フットウェア部門 フューチャーデザイン賞
shed sneaker
猪俣 真
作品コンセプト
脱皮するスニーカー。表面に使用した再生レザーがボロボロになって、下にあるオイル革のウイングチップデザインが、染み出したり、浮き上がって見えるように加工してあります。エコが叫ばれる現代において再生レザーもいいが、革も立派な副産物。革を使うこともエコに繋がるというメッセージを込めています。
審査コメント
ポジティブな逆攻めのコンセプトが何より見事、またそれを納得させる再生レザーとその下のオイルレザーの組み合わせ、精緻な仕上がりも評価されました。エコというとやや湿ったイメージになるのが、この提案はカラッとしていて気持ちいい。汚れ感のあるスニーカーソールとのマッチングもメイドインジャパンを感じさせるデザイン力で、海外からも一目置かれると思う。
バッグ部門 ベストプロダクト賞
Laura
松村美咲(有限会社清川商店)
作品コンセプト
「手仕事だからこそ扱える素材」にこだわりデザイン・制作しました。本体にはパーツごとに染色したガラスレザーを、ハンドルには土佐の黒竹を使用しました。どの部分をその向きで使用するかは地元・墨田の竹問屋に目利きをしてもらっています。デザインのアクセントにもなっている真鍮金具は、ハンドルに合わせたオリジナル。熟練した職人たちの手仕事によって生まれた素材を、1点のバッグに仕立てました。
審査コメント
このイメージはどこからきたのだろうか。よくある和のデザインを意図したあざとさがない。かといってハイファッションを模す、などという心も見えない。穏やかで優しいデザインは楚々としつつ、前向きな新しい日本人が浮かび上がる。このセンスに皆脱帽でした。茶色の色味、色のぼかし、金具と黒竹の取り合わせ、フォルム、全て◎。
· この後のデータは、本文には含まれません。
-- ==== Sys2Proof/Laws/CanonUnits.lean ====
section
/-! SUPPORT. The canonical form is kept by the functions and meanings of links, the reduction engine, the dispatch engine, Casement and the requests for a closed ring: one lemma each. -/

namespace Sys2Proof.Machine

/-! ## Machine/Links.lean -/

theorem formReplies_canonical {s} (hs : s.canonical) :
    (@formReplies s).canonical := by
  unfold formReplies
  repeat' first
     | with_reducible assumption | fail_if_no_progress with_reducible refine canonical_mk (canonical_fold ?_)

theorem setPort_canonical {s p x} (hs : s.canonical) :
    (@setPort s p x).canonical := by
  unfold setPort
  repeat' first
     | with_reducible assumption | fail_if_no_progress with_reducible refine canonical_mk (canonical_fold ?_)

theorem putTx_canonical {s p f} (hs : s.canonical) :
    (@putTx s p f).canonical := by
  unfold putTx
  repeat' first
     | with_reducible assumption
     | (extract_lets +onlyGivenNames y; refine canonical_cut y ?_ ?_; (on_goal 2 => intro _; clear_value y); subst y)
     | (extract_lets +onlyGivenNames y; subst y) | with_reducible apply setPort_canonical
     | with_reducible apply canonical_ite | fail_if_no_progress with_reducible refine canonical_mk (canonical_fold ?_)

theorem sendSeqd_canonical {s p f} (hs : s.canonical) :
    (@sendSeqd s p f).canonical := by
  unfold sendSeqd
  repeat' first
     | with_reducible assumption | (extract_lets +onlyGivenNames y; subst y) | with_reducible apply putTx_canonical
     | with_reducible apply setPort_canonical

theorem repliesLeft_canonical {s} (hs : s.canonical) :
    (@repliesLeft s).canonical := by
  unfold repliesLeft
  repeat' first
     | with_reducible assumption | (extract_lets +onlyGivenNames y; subst y)
     | fail_if_no_progress with_reducible refine canonical_mk (canonical_fold ?_)

theorem sendHost_canonical {s q f} (hs : s.canonical) :
    (@sendHost s q f).canonical := by
  unfold sendHost
  repeat' first
     | with_reducible assumption
     | (extract_lets +onlyGivenNames y; refine canonical_cut y ?_ ?_; (on_goal 2 => intro _; clear_value y); subst y)
     | (extract_lets +onlyGivenNames y; subst y) | with_reducible apply sendSeqd_canonical
     | with_reducible apply repliesLeft_canonical | with_reducible apply canonical_ite
     | fail_if_no_progress with_reducible refine canonical_mk (canonical_fold ?_)

theorem sendAnswers_canonical {a0 a1} (ha1 : a1.canonical) :
    (@sendAnswers a0 a1).canonical := by
  induction a0 generalizing a1 with
  | zero =>
    unfold sendAnswers
    repeat' first
       | with_reducible assumption
  | succ f ih =>
    unfold sendAnswers
    repeat' first
       | with_reducible assumption | with_reducible apply sendHost_canonical | with_reducible apply ih | split
       | fail_if_no_progress with_reducible refine canonical_mk (canonical_fold ?_)

theorem releaseCq_canonical {a0 a1 a2} (ha2 : a2.canonical) :
    (@releaseCq a0 a1 a2).canonical := by
  induction a0 generalizing a1 a2 with
  | zero =>
    unfold releaseCq
    repeat' first
       | with_reducible assumption
  | succ f ih =>
    unfold releaseCq
    repeat' first
       | with_reducible assumption | with_reducible intro _ | (extract_lets +onlyGivenNames y; subst y)
       | with_reducible apply sendHost_canonical | with_reducible apply ih | with_reducible apply canonical_ite
       | with_reducible apply canonical_foldl | fail_if_no_progress with_reducible refine canonical_mk (canonical_fold ?_)

theorem sendHostAll_canonical {s} (hs : s.canonical) :
    (@sendHostAll s).canonical := by
  unfold sendHostAll
  repeat' first
     | with_reducible assumption | with_reducible intro _
     | (extract_lets +onlyGivenNames y; refine canonical_cut y ?_ ?_; (on_goal 2 => intro _; clear_value y); subst y)
     | with_reducible apply formReplies_canonical | with_reducible apply sendAnswers_canonical
     | with_reducible apply releaseCq_canonical | with_reducible apply canonical_foldl

theorem setPortState_canonical {s p x} (hs : s.canonical) :
    (@setPortState s p x).canonical := by
  unfold setPortState
  repeat' first
     | with_reducible assumption
     | (extract_lets +onlyGivenNames y; refine canonical_cut y ?_ ?_; (on_goal 2 => intro _; clear_value y); subst y)
     | (extract_lets +onlyGivenNames y; subst y) | with_reducible apply setFld_canonical
     | with_reducible apply setPort_canonical | with_reducible apply canonical_ite
     | fail_if_no_progress with_reducible refine canonical_mk (canonical_fold ?_)

theorem dropOnes_canonical {s} (hs : s.canonical) :
    (@dropOnes s).canonical := by
  unfold dropOnes
  repeat' first
     | with_reducible assumption | with_reducible intro _ | with_reducible apply setPortState_canonical
     | with_reducible apply canonical_ite | with_reducible apply canonical_foldl

theorem sendData_canonical {s p f} (hs : s.canonical) :
    (@sendData s p f).canonical := by
  unfold sendData
  repeat' first
     | with_reducible assumption
     | (extract_lets +onlyGivenNames y; refine canonical_cut y ?_ ?_; (on_goal 2 => intro _; clear_value y); subst y)
     | (extract_lets +onlyGivenNames y; subst y) | with_reducible apply setPort_canonical
     | with_reducible apply bwAdd_canonical | with_reducible apply perfMod_canonical
     | with_reducible apply sendSeqd_canonical

theorem sendIdle_canonical {s p nakr crVc crCnt} (hs : s.canonical) :
    (@sendIdle s p nakr crVc crCnt).canonical := by
  unfold sendIdle
  repeat' first
     | with_reducible assumption | (extract_lets +onlyGivenNames y; subst y) | with_reducible apply putTx_canonical

theorem freeBuf_canonical {s q vc} (hs : s.canonical) :
    (@freeBuf s q vc).canonical := by
  unfold freeBuf
  repeat' first
     | with_reducible assumption | with_reducible apply sendIdle_canonical | with_reducible apply canonical_ite

theorem noRoute_canonical {s p} (hs : s.canonical) :
    (@noRoute s p).canonical := by
  unfold noRoute
  repeat' first
     | with_reducible assumption | with_reducible apply satAdd_canonical

theorem sendWaiting_canonical {a0 a1 a2} (ha2 : a2.canonical) :
    (@sendWaiting a0 a1 a2).canonical := by
  induction a0 generalizing a1 a2 with
  | zero =>
    unfold sendWaiting
    repeat' first
       | with_reducible assumption
  | succ f ih =>
    unfold sendWaiting
    repeat' first
       | with_reducible assumption | (extract_lets +onlyGivenNames y; subst y) | with_reducible apply sendSeqd_canonical
       | with_reducible apply setPort_canonical | with_reducible apply ih | with_reducible apply canonical_ite | split

theorem moveFirst_canonical {s q vc} (hs : s.canonical) :
    OptKeeps (@moveFirst s q vc) := by
  unfold moveFirst
  repeat' first
     | with_reducible assumption
     | (extract_lets +onlyGivenNames y; refine canonical_cut y ?_ ?_; (on_goal 2 => intro _; clear_value y); subst y)
     | (extract_lets +onlyGivenNames y; subst y) | with_reducible apply setPort_canonical
     | with_reducible apply freeBuf_canonical | with_reducible apply noRoute_canonical
     | with_reducible apply sendData_canonical | with_reducible apply optKeeps_some | with_reducible apply optKeeps_none
     | with_reducible apply optKeeps_ite | split

theorem moveAll_canonical {a0 a1 a2 a3} (ha3 : a3.canonical) :
    (@moveAll a0 a1 a2 a3).canonical := by
  induction a0 generalizing a1 a2 a3 with
  | zero =>
    unfold moveAll
    repeat' first
       | with_reducible assumption
  | succ f ih =>
    unfold moveAll
    repeat' first
       | with_reducible assumption | with_reducible apply moveFirst_canonical | with_reducible apply ih
       | with_reducible refine opt_canonical (by assumption) ?_ | split

theorem drain_canonical {s} (hs : s.canonical) :
    (@drain s).canonical := by
  unfold drain
  repeat' first
     | with_reducible assumption | with_reducible intro _
     | (extract_lets +onlyGivenNames y; refine canonical_cut y ?_ ?_; (on_goal 2 => intro _; clear_value y); subst y)
     | with_reducible apply sendWaiting_canonical | with_reducible apply moveAll_canonical
     | with_reducible apply canonical_ite | with_reducible apply canonical_foldl

theorem injectMsg_canonical {m s} (hs : s.canonical) :
    (@injectMsg m s).canonical := by
  unfold injectMsg
  repeat' first
     | with_reducible assumption | (extract_lets +onlyGivenNames y; subst y) | with_reducible apply noRoute_canonical
     | with_reducible apply drain_canonical | with_reducible apply setPort_canonical
     | with_reducible apply canonical_ite

theorem retrain_canonical {s p rekey} (hs : s.canonical) :
    (@retrain s p rekey).canonical := by
  unfold retrain
  repeat' first
     | with_reducible assumption
     | (extract_lets +onlyGivenNames y; refine canonical_cut y ?_ ?_; (on_goal 2 => intro _; clear_value y); subst y)
     | (extract_lets +onlyGivenNames y; subst y) | with_reducible apply setPortState_canonical
     | with_reducible apply setPort_canonical

theorem sendLink_canonical {s p op bs} (hs : s.canonical) :
    (@sendLink s p op bs).canonical := by
  unfold sendLink
  repeat' first
     | with_reducible assumption | (extract_lets +onlyGivenNames y; subst y) | with_reducible apply sendSeqd_canonical
     | with_reducible apply setPort_canonical | with_reducible apply canonical_ite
ただ一つ、黒竹の小口を着色した方が、と女性審査員、私はその素朴さがモダンでいいと逆に思いました。
バッグ部門 フューチャーデザイン賞
寄革
牛島 淳
作品コンセプト
一枚革にしろ、ハギにしろ、厳密な色合わせをしようとすると革の選択や歩留まりが悪くなります。
木工では幅ハギという、目の違いや反りなどの欠点を利点に変える手法が確立されています。
今回の作品は、半裁のBランク品から良好な部分を切り出していますが、基尺はA3切革2枚で採れるようにしました。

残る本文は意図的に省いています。